**Requirement**
Write out, word for word, only the lines from the one with "the address. -/" to the end of the data below.

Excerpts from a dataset
/-- tw.barrier 3 and tw.allreduce of three rows of two elements over packages, with package 5 as the peer. -/
def barT : TileIn := tin 12 4 topRun
def redT : TileIn := tin 5 4 topRun
def barState (st : TileState) : State := checking 0x0C barT zero4 zero4 [1, 1, 1, 1] [3] [(8, 5)] st
def redState (peers : List (Nat × Nat)) (st : TileState) : State := checking 0x09 redT [0x30000, 0x30100, 0, 0] [8, 8, 0, 0] [2, 3, 1, 1] [] peers st
theorem witness_TileWords_packages : goodWord (barState .check) 0x0C barT = true ∧ twLevel (wordOfIn 0x0C barT) = 4 ∧ peersOf (barState .check) 5 = [(8, 5, 5)] :=
  ⟨by decide +kernel, by decide +kernel, (peersOf_short _ _ 9 (by decide +kernel)).trans (by decide +kernel)⟩
theorem witness_TileWords_sum : goodWord (redState [(8, 5)] .check) 0x09 redT = true ∧
    okSat (checkWord (redState [(8, 5)] .check) 5 (wordOfIn 0x09 redT)) (fun b => (stageAll (redState [(8, 5)] .check) 5 (wordOfIn 0x09 redT) b).isOk) = true := by decide +kernel
def heardOf (s : State) (l : List (BitVec 12 × W32 × PktBody)) : State := { s with fabric := { s.fabric with heard := l } }
def barWaits (l : List (BitVec 12 × W32 × PktBody)) : Bool := let s := heardOf (barState .wait) l; let x := getEntry s topRun
  x.state == .wait && x.work.map (·.word) == some (wordOfIn 0x0C barT) && x.queue.isEmpty && s.fabric.heard == l
theorem witness_TileWords_arrived : barWaits [] = true ∧ barWaits [(5, 5, .barrier 0)] = true ∧ peersOf (barState .wait) 5 = [(8, 5, 5)] :=
  ⟨by decide +kernel, by decide +kernel, (peersOf_short _ _ 9 (by decide +kernel)).trans (by decide +kernel)⟩
/-- The waiting sum with its blocks and staged rows; what package 5 sent of the rows that are its own, or of the others. -/
def summing (split sums : Bool) (l : List Nat) (peers : List (Nat × Nat) := [(8, 5)]) : State :=
  let s := redState peers .wait;
  heardOf (setEntry s topRun { (getEntry s topRun) with blocks := descOf [0x30000, 0x30100, 0, 0] [8, 8, 0, 0] zero4 ++ shapeOf [2, 3, 1, 1] [], split := split, staged := [(1 + 4 * 0x14, List.replicate 6 1)] })
    (l.map fun i => (5, 5, .rows sums (.ofNat 32 i) 0 [7, 8]))
def summingCheck (s : State) (split : Bool) : Bool :=
  let x := getEntry s topRun; let w := wordOfIn 0x09 redT; let n := ext w x.blocks 0 * codeSize (tenOf w x.blocks x.staged 1).code
  x.state == .wait && x.queue.isEmpty && x.split == split && decide (0 < n) && decide (n ≤ 256) && ext w x.blocks 1 == 3
theorem witness_TileWords_rows : summingCheck (summing false false []) false = true ∧ summingCheck (summing true true []) true = true ∧ peersOf (summing false false []) 5 = [(8, 5, 5)] ∧
    ownRank (summing false false []) 5 = 1 ∧ ownedRows 3 2 0 = [0, 1] ∧ ownedRows 3 2 1 = [2] ∧
    (summing false false [2]).fabric.heard = (ownedRows 3 2 1).map (fun i => (5, 5, PktBody.rows false (.ofNat 32 i) 0 [7, 8])) ∧
    (summing true true [0, 1]).fabric.heard = (ownedRows 3 2 0).map (fun i => (5, 5, PktBody.rows true (.ofNat 32 i) 0 [7, 8])) ∧ peersOf (summing false false [] []) 5 = [] := by
  refine ⟨by decide +kernel, by decide +kernel, (peersOf_short _ _ 9 (by decide +kernel)).trans (by decide +kernel), (ownRank_short _ _ 9 (by decide +kernel)).trans ?_, by decide, by decide,
    by decide +kernel, by decide +kernel, (peersOf_short _ _ 9 (by decide +kernel)).trans (by decide +kernel)⟩
  decide +kernel
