-- ==== Sys2Proof/Config.lean ====
section
/-! DEFINITION. What is fixed before the block operates (00_scope.md R5), and the model's free values. -/

namespace Sys2Proof

/-- The four build-time parameters of R5. `maxPacketSize` is a 16-bit value because its legal range
is exactly 0 to 65535 (D25). -/
structure Params where
  /-- `MAX_PACKET_SIZE`: the largest declared length the parser accepts, and the buffer's capacity. -/
  maxPacketSize : Half
  /-- `END_MARKER_ENABLED`: whether 0x97 is a reserved control byte. -/
  endMarker : Bool
  /-- `STRICT_ESCAPE`: whether the byte after ESCAPE must be a reserved control byte. -/
  strictEscape : Bool
  /-- `INCOMPLETE_TIMEOUT_PRESENT`: whether the block has the idle-timeout abort. -/
  timeoutPresent : Bool
  deriving DecidableEq, Repr

/-- The defaults of R5's table. -/
def Params.default : Params :=
  { maxPacketSize := 256#16, endMarker := true, strictEscape := false, timeoutPresent := false }

/-- FREE VALUE (log 5): what an `rx_buf` cell that no store has written since power-on holds
(10_state.md R24, I9). First argument: `State.powerOn`; second: the cell's index. -/
opaque Config.unwrittenRxByte : Nat → Nat → Byte

/-- FREE VALUE (log 6): what a `PAY` cell that no `PayWrite` has written holds. First argument:
`State.powerOn`; second: the address. -/
opaque Config.unwrittenPayByte : Nat → Nat → Byte

end Sys2Proof
end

**Written response**
`State.powerOn`; second: the address. -/
opaque Config.unwrittenPayByte : Nat → Nat → Byte

end Sys2Proof
end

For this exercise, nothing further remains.